I posted something in the SA thread, but figured I'd put something here as well for anyone else who is having the same trouble with spinning butters as I was having.

Trying to do a frontside spin from tailpress, I'd get around 180 degrees then the spin would stall. Turns out I was transferring edges too late. I'd wait until the 180 degree point, which seems logical but is wrong. By transferring edge a little early I was able to continue the spin for as long as desired, or until I got so dizzy I fell over.
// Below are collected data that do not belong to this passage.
theorem rsbImm (c : Cond) (sf : Bool) (rn : Reg) (rd : Reg) (rot : BitVec 4) (imm : BitVec 8) :
    Statement (.rsbImm c sf rn rd rot imm) := by
  intro _
  obtain ⟨w, hw, hrow, f1, f2, f3, f4, f5, f6, f7⟩ := encDpImm_word c 0b0011#4 sf rn rd rot imm
  have hr : ∀ a0 a1 a2 a3 a4 : Bool, armRowOf false false true false false true true a0 a1 a2 a3
      a4 = 13 := by decide
  change decodeCode (encDpImm c 0b0011#4 sf rn rd rot imm) = _
  rw [hw, decodeCode, decodeArm_word, hrow.trans (hr _ _ _ _ _)]
  simp [armBody, decodeDpImm, f1, f2, f3, f4, f5, f6, f7, Cond.ofBits_bits]

theorem addImm (c : Cond) (sf : Bool) (rn : Reg) (rd : Reg) (rot : BitVec 4) (imm : BitVec 8) :
    Statement (.addImm c sf rn rd rot imm) := by
  intro _
  obtain ⟨w, hw, hrow, f1, f2, f3, f4, f5, f6, f7⟩ := encDpImm_word c 0b0100#4 sf rn rd rot imm
  have hr : ∀ a0 a1 a2 a3 a4 : Bool, armRowOf false false true false true false false a0 a1 a2 a3
      a4 = 13 := by decide
  change decodeCode (encDpImm c 0b0100#4 sf rn rd rot imm) = _
  rw [hw, decodeCode, decodeArm_word, hrow.trans (hr _ _ _ _ _)]
  simp [armBody, decodeDpImm, f1, f2, f3, f4, f5, f6, f7, Cond.ofBits_bits]

theorem adcImm (c : Cond) (sf : Bool) (rn : Reg) (rd : Reg) (rot : BitVec 4) (imm : BitVec 8) :
    Statement (.adcImm c sf rn rd rot imm) := by
  intro _
  obtain ⟨w, hw, hrow, f1, f2, f3, f4, f5, f6, f7⟩ := encDpImm_word c 0b0101#4 sf rn rd rot imm
  have hr : ∀ a0 a1 a2 a3 a4 : Bool, armRowOf false false true false true false true a0 a1 a2 a3
      a4 = 13 := by decide
  change decodeCode (encDpImm c 0b0101#4 sf rn rd rot imm) = _
  rw [hw, decodeCode, decodeArm_word, hrow.trans (hr _ _ _ _ _)]
  simp [armBody, decodeDpImm, f1, f2, f3, f4, f5, f6, f7, Cond.ofBits_bits]

theorem sbcImm (c : Cond) (sf : Bool) (rn : Reg) (rd : Reg) (rot : BitVec 4) (imm : BitVec 8) :
    Statement (.sbcImm c sf rn rd rot imm) := by
  intro _
  obtain ⟨w, hw, hrow, f1, f2, f3, f4, f5, f6, f7⟩ := encDpImm_word c 0b0110#4 sf rn rd rot imm
  have hr : ∀ a0 a1 a2 a3 a4 : Bool, armRowOf false false true false true true false a0 a1 a2 a3
      a4 = 13 := by decide
  change decodeCode (encDpImm c 0b0110#4 sf rn rd rot imm) = _
  rw [hw, decodeCode, decodeArm_word, hrow.trans (hr _ _ _ _ _)]
  simp [armBody, decodeDpImm, f1, f2, f3, f4, f5, f6, f7, Cond.ofBits_bits]

theorem rscImm (c : Cond) (sf : Bool) (rn : Reg) (rd : Reg) (rot : BitVec 4) (imm : BitVec 8) :
    Statement (.rscImm c sf rn rd rot imm) := by
  intro _
  obtain ⟨w, hw, hrow, f1, f2, f3, f4, f5, f6, f7⟩ := encDpImm_word c 0b0111#4 sf rn rd rot imm
  have hr : ∀ a0 a1 a2 a3 a4 : Bool, armRowOf false false true false true true true a0 a1 a2 a3 a4
      = 13 := by decide
  change decodeCode (encDpImm c 0b0111#4 sf rn rd rot imm) = _
  rw [hw, decodeCode, decodeArm_word, hrow.trans (hr _ _ _ _ _)]
  simp [armBody, decodeDpImm, f1, f2, f3, f4, f5, f6, f7, Cond.ofBits_bits]

theorem tstImm (c : Cond) (rn : Reg) (rd : Reg) (rot : BitVec 4) (imm : BitVec 8) : Statement
    (.tstImm c rn rd rot imm) := by
  intro _
  obtain ⟨w, hw, hrow, f1, f2, f3, f4, f5, f6, f7⟩ := encDpImm_word c 0b1000#4 true rn rd rot imm
  have hr : ∀ a0 a1 a2 a3 : Bool, armRowOf false false true true false false false true a0 a1 a2
      a3 = 13 := by decide
  change decodeCode (encDpImm c 0b1000#4 true rn rd rot imm) = _
  rw [hw, decodeCode, decodeArm_word, hrow.trans (hr _ _ _ _)]
  simp [armBody, decodeDpImm, f1, f2, f3, f4, f5, f6, f7, Cond.ofBits_bits]

theorem teqImm (c : Cond) (rn : Reg) (rd : Reg) (rot : BitVec 4) (imm : BitVec 8) : Statement
    (.teqImm c rn rd rot imm) := by
  intro _
  obtain ⟨w, hw, hrow, f1, f2, f3, f4, f5, f6, f7⟩ := encDpImm_word c 0b1001#4 true rn rd rot imm
  have hr : ∀ a0 a1 a2 a3 : Bool, armRowOf false false true true false false true true a0 a1 a2 a3
      = 13 := by decide
  change decodeCode (encDpImm c 0b1001#4 true rn rd rot imm) = _
  rw [hw, decodeCode, decodeArm_word, hrow.trans (hr _ _ _ _)]
  simp [armBody, decodeDpImm, f1, f2, f3, f4, f5, f6, f7, Cond.ofBits_bits]

theorem cmpImm (c : Cond) (rn : Reg) (rd : Reg) (rot : BitVec 4) (imm : BitVec 8) : Statement
    (.cmpImm c rn rd rot imm) := by
  intro _
  obtain ⟨w, hw, hrow, f1, f2, f3, f4, f5, f6, f7⟩ := encDpImm_word c 0b1010#4 true rn rd rot imm
  have hr : ∀ a0 a1 a2 a3 : Bool, armRowOf false false true true false true false true a0 a1 a2 a3
      = 13 := by decide
  change decodeCode (encDpImm c 0b1010#4 true rn rd rot imm) = _
  rw [hw, decodeCode, decodeArm_word, hrow.trans (hr _ _ _ _)]
  simp [armBody, decodeDpImm, f1, f2, f3, f4, f5, f6, f7, Cond.ofBits_bits]

theorem cmnImm (c : Cond) (rn : Reg) (rd : Reg) (rot : BitVec 4) (imm : BitVec 8) : Statement
    (.cmnImm c rn rd rot imm) := by
  intro _
  obtain ⟨w, hw, hrow, f1, f2, f3, f4, f5, f6, f7⟩ := encDpImm_word c 0b1011#4 true rn rd rot imm
  have hr : ∀ a0 a1 a2 a3 : Bool, armRowOf false false true true false true true true a0 a1 a2 a3
      = 13 := by decide
  change decodeCode (encDpImm c 0b1011#4 true rn rd rot imm) = _
  rw [hw, decodeCode, decodeArm_word, hrow.trans (hr _ _ _ _)]
  simp [armBody, decodeDpImm, f1, f2, f3, f4, f5, f6, f7, Cond.ofBits_bits]

theorem orrImm (c : Cond) (sf : Bool) (rn : Reg) (rd : Reg) (rot : BitVec 4) (imm : BitVec 8) :
    Statement (.orrImm c sf rn rd rot imm) := by
  intro _
  obtain ⟨w, hw, hrow, f1, f2, f3, f4, f5, f6, f7⟩ := encDpImm_word c 0b1100#4 sf rn rd rot imm
  have hr : ∀ a0 a1 a2 a3 a4 : Bool, armRowOf false false true true true false false a0 a1 a2 a3
      a4 = 13 := by decide
  change decodeCode (encDpImm c 0b1100#4 sf rn rd rot imm) = _
  rw [hw, decodeCode, decodeArm_word, hrow.trans (hr _ _ _ _ _)]
  simp [armBody, decodeDpImm, f1, f2, f3, f4, f5, f6, f7, Cond.ofBits_bits]

theorem movImm (c : Cond) (sf : Bool) (rd : Reg) (rot : BitVec 4) (imm : BitVec 8) : Statement
    (.movImm c sf rd rot imm) := by
  intro _
  obtain ⟨w, hw, hrow, f1, f2, f3, f4, f5, f6, f7⟩ := encDpImm_word c 0b1101#4 sf 0 rd rot imm
  have hr : ∀ a0 a1 a2 a3 a4 : Bool, armRowOf false false true true true false true a0 a1 a2 a3 a4
      = 13 := by decide
  change decodeCode (encDpImm c 0b1101#4 sf 0 rd rot imm) = _
  rw [hw, decodeCode, decodeArm_word, hrow.trans (hr _ _ _ _ _)]
  simp [armBody, decodeDpImm, f1, f2, f3, f4, f5, f6, f7, Cond.ofBits_bits]

theorem bicImm (c : Cond) (sf : Bool) (rn : Reg) (rd : Reg) (rot : BitVec 4) (imm : BitVec 8) :
    Statement (.bicImm c sf rn rd rot imm) := by
  intro _
  obtain ⟨w, hw, hrow, f1, f2, f3, f4, f5, f6, f7⟩ := encDpImm_word c 0b1110#4 sf rn rd rot imm
  have hr : ∀ a0 a1 a2 a3 a4 : Bool, armRowOf false false true true true true false a0 a1 a2 a3 a4
      = 13 := by decide
  change decodeCode (encDpImm c 0b1110#4 sf rn rd rot imm) = _
  rw [hw, decodeCode, decodeArm_word, hrow.trans (hr _ _ _ _ _)]
  simp [armBody, decodeDpImm, f1, f2, f3, f4, f5, f6, f7, Cond.ofBits_bits]

theorem mvnImm (c : Cond) (sf : Bool) (rd : Reg) (rot : BitVec 4) (imm : BitVec 8) : Statement
    (.mvnImm c sf rd rot imm) := by
  intro _
  obtain ⟨w, hw, hrow, f1, f2, f3, f4, f5, f6, f7⟩ := encDpImm_word c 0b1111#4 sf 0 rd rot imm
  have hr : ∀ a0 a1 a2 a3 a4 : Bool, armRowOf false false true true true true true a0 a1 a2 a3 a4
      = 13 := by decide
  change decodeCode (encDpImm c 0b1111#4 sf 0 rd rot imm) = _
  rw [hw, decodeCode, decodeArm_word, hrow.trans (hr _ _ _ _ _)]
  simp [armBody, decodeDpImm, f1, f2, f3, f4, f5, f6, f7, Cond.ofBits_bits]

theorem undefMedia (c : Cond) : Statement (.undefMedia c) := by
  intro _
  obtain ⟨w, hw, hrow, f1⟩ := enc_undefMedia c
  have hr : armRowOf false true true false false false false false false false false true = 14 :=
      by decide
  rw [hw, decodeCode, decodeArm_word, hrow.trans (hr)]
  simp [armBody, f1, Cond.ofBits_bits]

theorem strtImm (c : Cond) (u : Bool) (rn : Reg) (rd : Reg) (imm : BitVec 12) : Statement
    (.strtImm c u rn rd imm) := by
  intro _
  obtain ⟨w, hw, hrow, f1, f2, f3, f4, f5, f6, f7, f8, f9⟩ := encTransferImm_word c false u false
      true false rn rd imm
  have hr : ∀ a0 a1 a2 a3 a4 : Bool, armRowOf false true false false a0 false true false a1 a2 a3
      a4 = 15 := by decide
  change decodeCode (encTransferImm c false u false true false rn rd imm) = _
  rw [hw, decodeCode, decodeArm_word, hrow.trans (hr _ _ _ _ _)]
  simp [armBody, decodeTransferImm, f1, f2, f3, f4, f5, f6, f7, f8, f9, Cond.ofBits_bits]

theorem ldrtImm (c : Cond) (u : Bool) (rn : Reg) (rd : Reg) (imm : BitVec 12) : Statement
    (.ldrtImm c u rn rd imm) := by
  intro _
  obtain ⟨w, hw, hrow, f1, f2, f3, f4, f5, f6, f7, f8, f9⟩ := encTransferImm_word c false u false
      true true rn rd imm
  have hr : ∀ a0 a1 a2 a3 a4 : Bool, armRowOf false true false false a0 false true true a1 a2 a3
      a4 = 15 := by decide
  change decodeCode (encTransferImm c false u false true true rn rd imm) = _
  rw [hw, decodeCode, decodeArm_word, hrow.trans (hr _ _ _ _ _)]
  simp [armBody, decodeTransferImm, f1, f2, f3, f4, f5, f6, f7, f8, f9, Cond.ofBits_bits]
Anyway, hope this helps someone.


----------



## pencap75 (Dec 10, 2008)

I'm still trying to do the endless butter spin, but I stall at 360. I don't use any edge at all, I'm usually spinning flat on a nosepress. I guess I should be on an edge when I spin.





Donutz said:


> I posted something in the SA thread, but figured I'd put something here as well for anyone else who is having the same trouble with spinning butters as I was having.
> 
> Trying to do a frontside spin from tailpress, I'd get around 180 degrees then the spin would stall. Turns out I was transferring edges too late. I'd wait until the 180 degree point, which seems logical but is wrong. By transferring edge a little early I was able to continue the spin for as long as desired, or until I got so dizzy I fell over.
> 
> Anyway, hope this helps someone.


----------



## LvdT (Jan 13, 2011)

Like this thread.

I can turn about almost 180 degrees but then the fun is over, I'm not using my edges at all btw, should I use my edges just like rotating with my board flat?


----------



## Donutz (May 12, 2010)

LvdT said:


> Like this thread.
> 
> I can turn about almost 180 degrees but then the fun is over, I'm not using my edges at all btw, should I use my edges just like rotating with my board flat?
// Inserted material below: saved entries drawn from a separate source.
/-- The extra register of PUSH lies above the eight of the list, so that joining the two is adding (R867). -/
theorem thumbList_eq_withExtra {r : Bool} {extra : Nat} (list : BitVec 8) (h : r = true → 8 ≤ extra) :
    thumbList list r extra = withExtra list r extra := by
  cases r with
  | false => simp [thumbList, withExtra]
  | true =>
    have hlist : list.toNat < 2 ^ extra := list.isLt.trans_le (Nat.pow_le_pow_right (by decide) (h rfl))
    have hsum : list.toNat + 2 ^ extra = list.toNat ||| 2 ^ extra := by
      simpa [Nat.add_comm, Nat.or_comm] using Nat.two_pow_add_eq_or_of_lt hlist 1
    have hbit : BitVec.ofNat 16 (2 ^ extra) = BitVec.twoPow 16 extra := BitVec.eq_of_toNat_eq (by simp)
    simp only [thumbList, withExtra, if_true, hsum, BitVec.ofNat_or, BitVec.ofNat_toNat, hbit]

/-- A block store laid out by R600 changes the bytes of the list's span only. -/
theorem blockStore_blockOf_stores {p u : Bool} {base : Word} {list : BitVec 16} (w : Bool) (rn : Reg)
    (val : Reg → Word) (s : State) :
    StoresOnly (listSpan p u base list) s (blockStore (blockOf p u base list) w rn val s) := by
  rw [← blockOf_addrs_span]
  exact blockStore_stores _ w rn val s

/-! ## The meanings -/

theorem condBranch_stores {spans : List (Nat × Nat)} (b : Bool) (target : Word) (s : State) :
    StoresOnly spans s (.next (if b then s.writePC target else s.advance)) := by
  refine .of_next ?_
  split <;> simp

/-- Every instruction changes the bytes of its own spans only. The span matters in the storing forms, where it is
brought to the meaning's own address; every other form leaves all of memory, whatever the spans. -/
theorem exec_stores (i : Instr) (s : State) : StoresOnly (storeSpans i s) s (exec i s) := by
  cases i with dsimp only [exec]
  | andShiftImm | eorShiftImm | subShiftImm | rsbShiftImm | addShiftImm | adcShiftImm | sbcShiftImm
  | rscShiftImm | orrShiftImm | movShiftImm | bicShiftImm | mvnShiftImm
  | andImm | eorImm | subImm | rsbImm | addImm | adcImm | sbcImm | rscImm | orrImm | movImm | bicImm
  | mvnImm => exact .of_armCall _ (dpWrite_stores _ _ _ _)
  | andShiftReg | eorShiftReg | subShiftReg | rsbShiftReg | addShiftReg | adcShiftReg | sbcShiftReg
  | rscShiftReg | orrShiftReg | movShiftReg | bicShiftReg | mvnShiftReg =>
    exact .of_armCall _ (.of_guard _ _ (dpWrite_stores _ _ _ _))
  | tstShiftImm | teqShiftImm | cmpShiftImm | cmnShiftImm | tstImm | teqImm | cmpImm | cmnImm =>
    exact .of_armCall _ (dpCompare_stores _ _ _)
  | tstShiftReg | teqShiftReg | cmpShiftReg | cmnShiftReg =>
    exact .of_armCall _ (.of_guard _ _ (dpCompare_stores _ _ _))
  | mul | mla => exact .of_armCall _ (.of_guard _ _ (mulWrite_stores _ _ _ _))
  | umull | umlal | smull | smlal => exact .of_armCall _ (.of_guard _ _ (mulLongWrite_stores _ _ _ _ _))
  | swp | swpb => exact .of_armCall _ (.of_guard _ _ (swap_stores _ _ _ _ _))
  | strImm | strbImm =>
    simp only [storeSpans, Offset.value_imm]
    exact .of_armCall _ (.of_guard _ _ (singleStore_stores _ _ _ _ _))
  | strReg | strbReg => exact .of_armCall _ (.of_guard _ _ (singleStore_stores _ _ _ _ _))
  | strtImm | strtReg | strbtImm | strbtReg => exact .of_armCall _ (.of_guard _ _ (userStore_stores _ _ _ _ _))
  | strhImm =>
    simp only [storeSpans, HalfOffset.value_imm]
    exact .of_armCall _ (.of_guard _ _ (.of_guard _ _ (singleStore_stores _ _ _ _ _)))
  | strhReg => exact .of_armCall _ (.of_guard _ _ (.of_guard _ _ (singleStore_stores _ _ _ _ _)))
  | ldrImm | ldrReg | ldrbImm | ldrbReg =>
    exact .of_armCall _ (.of_guard _ _ (singleLoad_stores _ _ _ _ _ _))
  | ldrtImm | ldrtReg | ldrbtImm | ldrbtReg => exact .of_armCall _ (.of_guard _ _ (userLoad_stores _ _ _ _ _))
  | ldrsbReg | ldrsbImm => exact .of_armCall _ (.of_guard _ _ (.of_guard _ _ (singleLoad_stores _ _ _ _ _ _)))
  | ldrhReg | ldrhImm | ldrshReg | ldrshImm =>
    exact .of_armCall _ (.of_guard _ _ (.of_guard _ _ (.of_guard _ _ (singleLoad_stores _ _ _ _ _ _))))
  | stm =>
    exact .of_armCall _ (.of_emptyCheck _ (.of_guard _ _ (.of_guard _ _ (blockStore_blockOf_stores _ _ _ _))))
  | stmUser =>
    exact .of_armCall _ (.of_emptyCheck _ (.of_guard _ _ (.of_guard _ _ (.of_guard _ _
      (blockStore_blockOf_stores _ _ _ _)))))
  | ldm =>
    exact .of_armCall _ (.of_emptyCheck _ (.of_guard _ _ (.of_guard _ _ (blockLoad_stores _ _ _ loadLive_mem _))))
  | ldmUser =>
    exact .of_armCall _ (.of_emptyCheck _ (.of_guard _ _ (.of_guard _ _ (.of_guard _ _
      (blockLoad_stores _ _ _ loadUser_mem _)))))
  | ldmRestore =>
    exact .of_armCall _ (.of_emptyCheck _ (.of_guard _ _ (.of_guard _ _ (.of_guard _ _ (.of_guard _ _
      (blockLoad_stores _ _ _ loadRestore_mem _))))))
  | b | bl => exact .of_armCall _ (.of_next (by simp))
  | bx => exact .of_armCall _ (branchExchange_stores _ _)
  | mrs => exact .of_armCall _ (.of_guard _ _ (.of_guard _ _ (.of_next (by simp))))
  | msrReg | msrImm => exact .of_armCall _ (statusWrite_stores _ _ _ _)
  | swi | cdp | ldc | stc | mcr | mrc | undefMul | undefMisc | undefMsrImm | undefMedia =>
    exact .of_armCall _ (.of_next (State.enter_mem ..))
  | tLslImm | tLsrImm | tAsrImm | tAddReg | tSubReg | tAddImm3 | tSubImm3 | tMovImm8 | tCmpImm8 | tAddImm8
  | tSubImm8 | tAnd | tEor | tLsl | tLsr | tAsr | tAdc | tSbc | tRor | tTst | tNeg | tCmp | tCmn | tOrr | tBic
  | tMvn | tB | tBlFirst | tBlSecond => exact .of_thumbCall (.of_next (by simp))
  | tMul | tCmpHi => exact .of_thumbCall (.of_guard _ _ (.of_next (by simp)))
  | tAddHi | tMovHi => exact .of_thumbCall (.of_guard _ _ (thumbMove_stores _ _ _))
  | tBx => exact .of_thumbCall (.of_guard _ _ (branchExchange_stores _ _))
  | tAddPc | tAddSp | tAddSpImm | tSubSpImm => exact .of_thumbCall (thumbMove_stores _ _ _)
  | tLdrPc | tLdsbReg | tLdrReg | tLdrbReg | tLdrImm | tLdrbImm | tLdrSp =>
    exact .of_thumbCall (singleLoad_stores _ _ _ _ _ _)
  | tLdrhReg | tLdrhImm | tLdshReg => exact .of_thumbCall (.of_guard _ _ (singleLoad_stores _ _ _ _ _ _))
  | tStrReg | tStrhReg | tStrbReg => exact .of_thumbCall (singleStore_stores _ _ _ _ _)
  | tStrImm | tStrSp =>
    simp only [storeSpans, ofNat_mul_toNat (m := 4) (k := 2) rfl]
    exact .of_thumbCall (singleStore_stores _ _ _ _ _)
  | tStrhImm =>
    simp only [storeSpans, ofNat_mul_toNat (m := 2) (k := 1) rfl]
    exact .of_thumbCall (singleStore_stores _ _ _ _ _)
  | tStrbImm =>
    simp only [storeSpans, BitVec.ofNat_toNat]
    exact .of_thumbCall (singleStore_stores _ _ _ _ _)
  | tPush r list =>
    simp only [storeSpans, ← thumbList_eq_withExtra list (fun _ => (by decide : 8 ≤ 14))]
    exact .of_thumbCall (.of_emptyCheck _ (blockStore_blockOf_stores _ _ _ _))
  | tStmia rb list =>
    simp only [storeSpans, ← thumbList_eq_withExtra (r := false) (extra := 0) list nofun]
    exact .of_thumbCall (.of_emptyCheck _ (.of_guard _ _ (blockStore_blockOf_stores _ _ _ _)))
  | tPop => exact .of_thumbCall (.of_emptyCheck _ (blockLoad_stores _ _ _ loadLive_mem _))
  | tLdmia => exact .of_thumbCall (.of_emptyCheck _ (.of_guard _ _ (blockLoad_stores _ _ _ loadLive_mem _)))
  | tBcond => exact .of_thumbCall (condBranch_stores _ _ _)
  | tSwi | tUndef1011 | tUndefCond | tUndef11101 => exact .of_thumbCall (.of_next (State.enter_mem ..))

/-- Settles O15: the meanings store to the spans of their forms only. -/
theorem memoryFrame : Obligations.MemoryFrame := by
  unfold Obligations.MemoryFrame
  intro i s t hm ht
  exact exec_stores i s hm t ht

end Sys2Proof.Machine
end

section
/-! SUPPORT. The memory port over plain memory: what one access answers, what it changes and what it records
(spec/20_memory.md R201 to R204). -/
Yeah, according to the SA vid, edges should be used just like with flat spins. I guess I've been doing it right automatically for flat spins, but butters take more conscious thought. I found that if I start transferring from heel edge to toe edge when I hit about 150 degrees, the spin continues all the way around. Once I get the rhythm, it just keeps going.

Then I get dizzy and it's game over. :laugh:


----------



## LvdT (Jan 13, 2011)

Ah I get it, that makes sense to me! I was trying to do it with just rotating shoulders and hips, but with my edges I might get the full 360 degrees, that would be a nice start!


----------



## SnoRidr (Jan 7, 2009)

Donutz said:


> I posted something in the SA thread, but figured I'd put something here as well for anyone else who is having the same trouble with spinning butters as I was having.
> 
> Trying to do a frontside spin from tailpress, I'd get around 180 degrees then the spin would stall. Turns out I was transferring edges too late. I'd wait until the 180 degree point, which seems logical but is wrong. By transferring edge a little early I was able to continue the spin for as long as desired, or until I got so dizzy I fell over.
> 
> Anyway, hope this helps someone.


Thanks for the tip! I am still trying to do a complete 360 butter. I will try tip out at the hill next time.


----------



## SAddiction (Feb 21, 2009)

Glad the vid has helped out Donutz!


----------